Rezension

Zauberkunst und Magie

Da sind wir
von Graham Swift

Bewertet mit 4 Sternen

Von der Flüchtigkeit des Seins und von der Illusion der Dinge erzählt dieser einfühlsam geschriebene Roman.

Die 1950er Jahre neigen sich dem Ende zu. Die entbehrungsreiche Kriegs- und Nachkriegszeit ist vorbei, man will wieder Spaß und Unterhaltung. Im Seebad Brighton vergnügen sich die Menschen und genießen die angenehme Stimmung. Eine besondere Attraktion ist das auf dem Pier gelegene Theater, in dem allabendlich eine große Varieté-Show stattfindet. Conférencier ist der 28 Jahre alte Jack, die Sensation sind jedoch sein gleichaltriger Freund Ronnie, der sich auf der Bühne Pablo nennt, mit seiner drei Jahre jüngeren Partnerin Evie, welche das Publikum mit ihrer Zaubershow in Erstaunen versetzen. Die  beiden sind ein Paar, bis Evie mit Jack ein Verhältnis beginnt und Ronnie alias Pablo sich auf offener Bühne selbst verschwinden lässt …
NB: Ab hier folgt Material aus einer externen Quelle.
-- ==== Sys2Proof/Tests/Slice0.lean ====
section
/-! SUPPORT. The model's own tests: ill-formed commands refused, the manual's worked sequences one step at a time,
and for each obligation with hypotheses a state and operands that meet them, clause by clause. -/

open Sys2Proof Sys2Proof.Machine

namespace Sys2Proof.Tests

/-! ### Ill-formed commands, one for each check of WellFormed -/

theorem test_wf_strap : (Instr.hardwareReset 15 true).wellFormed = true ∧
    (Instr.hardwareReset 16 true).wellFormed = false := by decide
theorem test_wf_image : (Instr.configLoadEnd (.image (List.replicate 39 0))).wellFormed = true ∧
    (Instr.configLoadEnd (.image (List.replicate 38 0))).wellFormed = false := by decide
theorem test_wf_load_steps : (Instr.configLoadEnd (.noAck 3)).wellFormed = true ∧
    (Instr.configLoadEnd (.noAck 4)).wellFormed = false := by decide
theorem test_wf_places : (Instr.holdTimeout 32).wellFormed = false ∧ (Instr.peerLapse 16).wellFormed = false ∧
    (Instr.permitTimeout 256).wellFormed = false := by decide
theorem test_wf_descriptors : (Instr.requestDescriptorFetch (List.replicate 63 0)).wellFormed = false ∧
    (Instr.autoPoll (.request (List.replicate 65 0))).wellFormed = false := by decide
theorem test_wf_control_bits : (Instr.requestStart 0x02).wellFormed = false ∧
    (Instr.requestStop 0x01).wellFormed = false ∧ (Instr.eventStart 0x08).wellFormed = false ∧
    (Instr.eventStop 0x04).wellFormed = false ∧ (Instr.pollDemand 0x0F).wellFormed = false ∧
    (Instr.portReset 0x7F).wellFormed = false := by decide
theorem test_wf_other_write : (Instr.otherRegisterWrite 0x30 4 0).wellFormed = true ∧
    (Instr.otherRegisterWrite 0x18 2 0).wellFormed = true ∧ (Instr.otherRegisterWrite 0x18 4 0).wellFormed = false ∧
    (Instr.otherRegisterWrite 64 4 0).wellFormed = false ∧ (Instr.otherRegisterWrite 0x30 8 0).wellFormed = false := by
  decide
theorem test_wf_operands : (Instr.principalAdd 4294967296 0 0 1 0 0).wellFormed = false ∧
    (Instr.principalAdd 1 256 0 1 0 0).wellFormed = false ∧ (Instr.principalAdd 1 0 0 1 65536 0).wellFormed = false ∧
    (Instr.principalLimits 1 0 4294967296 0).wellFormed = false ∧ (Instr.principalRemove 4294967296).wellFormed = false ∧
    (Instr.principalQuery 4294967296).wellFormed = false ∧ (Instr.credit 1 4294967296).wellFormed = false ∧
    (Instr.charge 4294967296 1).wellFormed = false ∧ (Instr.peerEvict 256).wellFormed = false ∧
    (Instr.peerQuery 256).wellFormed = false := by decide
theorem test_wf_catalogue_operands : (Instr.volumeDeclare 0 256).wellFormed = false ∧
    (Instr.snapCreate 256 0).wellFormed = false ∧ (Instr.snapRetire 0 4294967296).wellFormed = false ∧
    (Instr.catalogueQuery 256 0).wellFormed = false ∧ (Instr.restoreStart 0 256 0 1).wellFormed = false ∧
    (Instr.restoreEnd 256 0).wellFormed = false ∧ (Instr.restoreCancel 0 4294967296).wellFormed = false ∧
    (Instr.permitDone 256 0).wellFormed = false ∧ (Instr.nightOpen 0 0 0 4294967296).wellFormed = false ∧
    (Instr.nightResume 256 0).wellFormed = false ∧ (Instr.nightDone 256).wellFormed = false ∧
    (Instr.nightAbandon 256).wellFormed = false ∧ (Instr.nightQuery 256).wellFormed = false ∧
    (Instr.clockSet 4294967296).wellFormed = false := by decide

/-! ### Small states -/

/-- Station 3, JOINED and switched on, with both rings set. -/
def joined : State :=
  { straps := { station := 3 }
    peers := { station := .joined }
    bus := { tx := { state := .idle }, listening := true }
    port := { requestRing := { size := 16 }, eventRing := { size := 16 } } }

/-- A state whose request process executes a request next. -/
def serving (r : Request) (s : State) : State :=
  { s with port := { s.port with requestState := .running, phase := .executing 0 r } }

/-- The state after a command; a request row is first fetched. -/
def after (i : Instr) (s : State) : State :=
  match exec i (match i.request? with
    | some r => serving r s
    | none => s) with
  | .next t => t
  | .fault r => nomatch r
  | .refused _ => s

/-- The result code being returned. -/
def answer (s : State) : Option ResultCode :=
  match s.port.phase with
  | .returning _ x => some x.code
  | .idle | .executing _ _ => none

/-- The result values being returned, in order. -/
def answerValues (s : State) : List Nat :=
  match s.port.phase with
  | .returning _ x => x.values.map (·.value)
  | .idle | .executing _ _ => []

/-- The hypothesis that every request statement shares is met. -/
theorem serving_serves (r : Request) (s : State) : (serving r s).serves 0 r := ⟨rfl, rfl⟩

def livePeer : Peer := { state := .live, capability := some .base, age := some 0 }
def lapsedPeer : Peer := { state := .lapsed, capability := some .base, age := some 3000 }

/-- The principal of chapter 1's worked sequence after its first USAGE entry: peers 7 and 11 are LIVE. -/
def accounted : State :=
  { (joined.setPeer 7 livePeer).setPeer 11 livePeer with
    clock := { minute := 1000020 }
    quota :=
      { principals := [{ slot := 0, id := 70215, cls := .limited, soft := 200000, hard := 250000, period := 1440,
                         lc := 150000, remote := 40000 }]
        contributions := [⟨70215, 7, 40000⟩] } }

/-- The same principal in SOFT after the frame carrying 150,000 completed. -/
def softened : State :=
  { accounted with
    quota :=
      { principals := [{ slot := 0, id := 70215, cls := .limited, soft := 200000, hard := 250000, period := 1440,
                         lc := 150000, la := 150000, remote := 65000, grace := .running 1001460 }]
        contributions := [⟨70215, 7, 40000⟩, ⟨70215, 11, 25000⟩] }
    deadlines := [⟨.grace 70215, 1001460⟩] }

/-- The principal of chapter 2's first worked sequence: SOFT, with two LIVE holders. -/
def charged : State :=
  { (joined.setPeer 7 livePeer).setPeer 11 livePeer with
    quota :=
      { principals := [{ slot := 0, id := 9, cls := .limited, soft := 2097152, hard := 2621440, period := 60,
                         lc := 1930000, la := 1900000, remote := 500000, grace := .running 60 }]
        contributions := [⟨9, 7, 300000⟩, ⟨9, 11, 200000⟩] }
    deadlines := [⟨.grace 9, 60⟩] }

/-- The start of chapter 2's sequence of the limit, with V's restore job in slot 0. -/
def limited : State :=
  { ((joined.setPeer 4 livePeer).setPeer 9 livePeer).setJob 0
      (some { tag := 1, volume := 0, generation := 1, principal := 22 }) with
    quota :=
      { principals := [{ slot := 0, id := 22, cls := .limited, soft := 0, hard := 100000, period := 0,
                         lc := 60008, la := 60000, remote := 39990, restoreJobs := 1 }]
        contributions := [⟨22, 4, 20000⟩, ⟨22, 9, 19990⟩] } }

/-! ### Chapter 1: principals -/

-- The worked sequence of chapter 1, row by row.
theorem test_principal_add :
    let s := after (.principalAdd 70215 0 200000 250000 1440 150000) joined
    answer s = some .done ∧ s.notice.normal = [70215] ∧
      (s.principal 70215).map (fun p => (p.slot, p.la, p.quotaState)) = some (0, 0, .under) := by decide
theorem test_usage_entry_starts_grace :
    let s := after .usageEntryUpdate { accounted with bus := { accounted.bus with
      fifo := [{ frame := .usage 11 .base [⟨70215, 25000⟩] }], delivery := some [⟨70215, 25000⟩] } }
    (s.principal 70215).map (fun p => (p.remote, p.grace)) = some (65000, .running 1001460) ∧
      s.port.events = [.quotaState 70215 .under .soft 215000 .peer] ∧ s.bus.fifo = [] ∧
      s.deadlines = [⟨.grace 70215, 1001460⟩] := by decide +kernel
theorem test_credit :
    let s := after (.credit 70215 20000) softened
    answer s = some .done ∧ (s.principal 70215).map (·.lc) = some 130000 ∧ s.deadlines = [] ∧
      s.notice.normal = [70215] ∧ s.port.events = [.quotaState 70215 .soft .under 195000 .credit] := by decide
theorem test_credit_clamped : answer (after (.credit 70215 150001) softened) = some .clamped := by decide
theorem test_grace_expires :
    let s := after .deadlineExpiryRun { softened with clock := { minute := 1001460 } }
    s.port.events = [.quotaState 70215 .soft .expired 215000 .grace] ∧ s.deadlines = [] := by decide
theorem test_principal_limits :
    let s := after (.principalLimits 70215 240000 300000 2880) softened
    answer s = some .done ∧ s.deadlines = [] ∧
      s.port.events = [.quotaState 70215 .soft .under 215000 .limits] := by decide
theorem test_principal_remove_in_use : answer (after (.principalRemove 70215) softened) = some .inUse := by decide
theorem test_principal_remove_unannounced :
    let s := after (.principalRemove 70215) { softened with
      quota := softened.quota.update 70215 fun p => { p with lc := 0, remote := 95000, grace := .absent }
      notice := { normal := [70215] }, deadlines := [] }
    answer s = some .unannounced ∧ s.notice.urgent = [70215] ∧ s.notice.normal = [] := by decide
-- R155: a grace that starts in the last minute is due at insertion, and expires as the operation ends.
theorem test_principal_add_due_at_insertion :
    let s := after (.principalAdd 5 0 10 100 60 40) { joined with clock := { minute := 4294967295 } }
    answer s = some .done ∧ s.deadlines = [] ∧ s.port.events = [.quotaState 5 .soft .expired 40 .grace] := by
  decide +kernel
theorem test_usage_entry_due_at_insertion :
    let s := after .usageEntryUpdate { accounted with
      clock := { minute := 4294967295 }
      bus := { accounted.bus with
        fifo := [{ frame := .usage 11 .base [⟨70215, 25000⟩] }], delivery := some [⟨70215, 25000⟩] } }
    s.deadlines = [] ∧ s.port.events =
      [.quotaState 70215 .under .soft 215000 .peer, .quotaState 70215 .soft .expired 215000 .grace] := by decide +kernel
-- R18: the values in order, here the derived D, U and state.
theorem test_principal_query :
    answerValues (after (.principalQuery 9) charged) =
      [0, 0, 2097152, 2621440, 60, 1930000, 1900000, 500000, 1, 60, 0, 0, 0, 30000, 2430000, 1, 2, 2, 0] := by
  decide

/-! ### Chapter 2: charging -/

-- The worked sequence "a grant, a hold and the sync".
theorem test_charge_granted_soft :
    let s := after (.charge 9 40000) charged
    answer s = some .grantedSoft ∧ (s.principal 9).map (·.lc) = some 1970000 ∧ s.notice.normal = [9] ∧
      s.port.events = [] := by decide
theorem test_charge_held :
    let s := after (.charge 9 10000) { charged with
      quota := charged.quota.update 9 fun p => { p with lc := 1970000 }
      notice := { normal := [9] } }
    answer s = none ∧ s.quota.held.map (fun e => (e.principal, e.amount)) = [(9, 10000)] ∧
      s.notice.urgent = [9] ∧ s.notice.normal = [] ∧ s.port.requestRing.position = 1 := by decide
-- The worked sequence "two held charges across two syncs", first sync.
theorem test_sync_resolves_first_only :
    let s := after .transmitCompletion
      { ((joined.setPeer 1 livePeer).setPeer 2 livePeer).setPeer 4 livePeer with
        quota :=
          { principals := [{ slot := 0, id := 17, cls := .limited, soft := 0, hard := 1000000, period := 0,
                             lc := 400000, la := 400000, remote := 590000 }]
            contributions := [⟨17, 1, 500000⟩, ⟨17, 2, 80000⟩, ⟨17, 4, 10000⟩]
            held := [{ origin := .charge 64, principal := 17, amount := 3000 },
                     { origin := .charge 128, principal := 17, amount := 4000 }] }
        bus := { joined.bus with tx := { state := .sending, frame := some (.usage 3 .base [⟨17, 400000⟩]) } }
        notice := { frame := some ⟨.base, [⟨17, 400000, true⟩]⟩ } }
    (s.principal 17).map (fun p => (p.lc, p.la)) = some (403000, 400000) ∧ s.notice.urgent = [17] ∧
      s.quota.held.map (·.amount) = [4000] ∧ s.port.heldAnswers = [⟨64, ⟨.granted, true, []⟩⟩] := by decide
-- The worked sequence "the limit, the allowance and a timeout".
theorem test_charge_over_limit : answer (after (.charge 22 4) limited) = some .overQuota := by decide
theorem test_charge_reaches_limit :
    let s := after (.charge 22 2) limited
    answer s = some .granted ∧ s.port.events = [.quotaState 22 .under .hard 100000 .charge] ∧
      s.notice.normal = [22] := by decide
theorem test_restore_chunk_within_allowance :
    let s := after .arbiterChoice { limited with
      quota := limited.quota.update 22 fun p => { p with lc := 60010 } }
    (s.principal 22).map (·.lc) = some 60266 ∧ (s.job 0).map (fun j => (j.charged, j.permits)) = some (256, 1) ∧
      s.port.events = [.permitIssued 0 256 (.restore 0 1 0 1)] := by decide
theorem test_hold_timeout :
    let s := after (.holdTimeout 0) { limited with quota := { limited.quota with
      held := [{ origin := .charge 64, principal := 22, amount := 12000, age := 50 }] } }
    s.quota.held = [] ∧ s.port.heldAnswers = [⟨64, ⟨.busySync, true, []⟩⟩] := by decide
-- The worked sequence "a small request ring", step 4.
theorem test_blocked_charge_is_executed_again :
    let s := after .blockedChargeReexecution { serving (.charge 9 80000) charged with
      port := { (serving (.charge 9 80000) charged).port with
        requestState := .blocked, departed := true, requestRing := { size := 16, position := 15 } } }
    s.port.requestState = .running ∧ s.port.requestRing.position = 0 ∧ s.quota.held.length = 1 := by decide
Graham Swift, geb. 1949 in London, ist ein britischer Schriftsteller von Romanen und Kurzgeschichten. Zentrales Thema seiner Bücher ist, wie auch in „Da sind wir“ (2021), die Funktion der Erinnerung. In Fragmenten erzählen die Protagonisten rückwirkend und vorausschauend ihre Geschichte, die erst zum Ende hin ein sinnvolles Ganzes ergibt.

Kein Liebesroman, sondern die Geschichte einer Dreiecksbeziehung, bei der die üblichen Emotionen wie Liebe und Eifersucht ausgeklammert sind. Wir erleben Passagen aus Kriegstagen, denen das Landleben in Friedenszeiten gegenüber gestellt ist, Kinder aus London werden aufs Land verschickt und nach dem Krieg erlebt das Varieté eine glanzvolle Zeit. Zaubern, die Illusion des Verschwindens und gleichzeitig die körperlichen Anwesenheit verwirren die Sinne. In zeitlich vor- und zurückspringenden kurzen Episoden, die abrupt aufhören und später zu Ende erzählt werden, erinnert sich Evie als 75jährige zurück, bis wir am Schluss selbst versuchen, dem Geheimnis auf die Spur zu kommen.

Fazit: Ein nicht ganz einfach zu lesender und verstehender Roman, dessen Sinn sich erst mit einiger Verzögerung erschließt, wenn man sich auf die fragmentierte Erzählweise einlässt.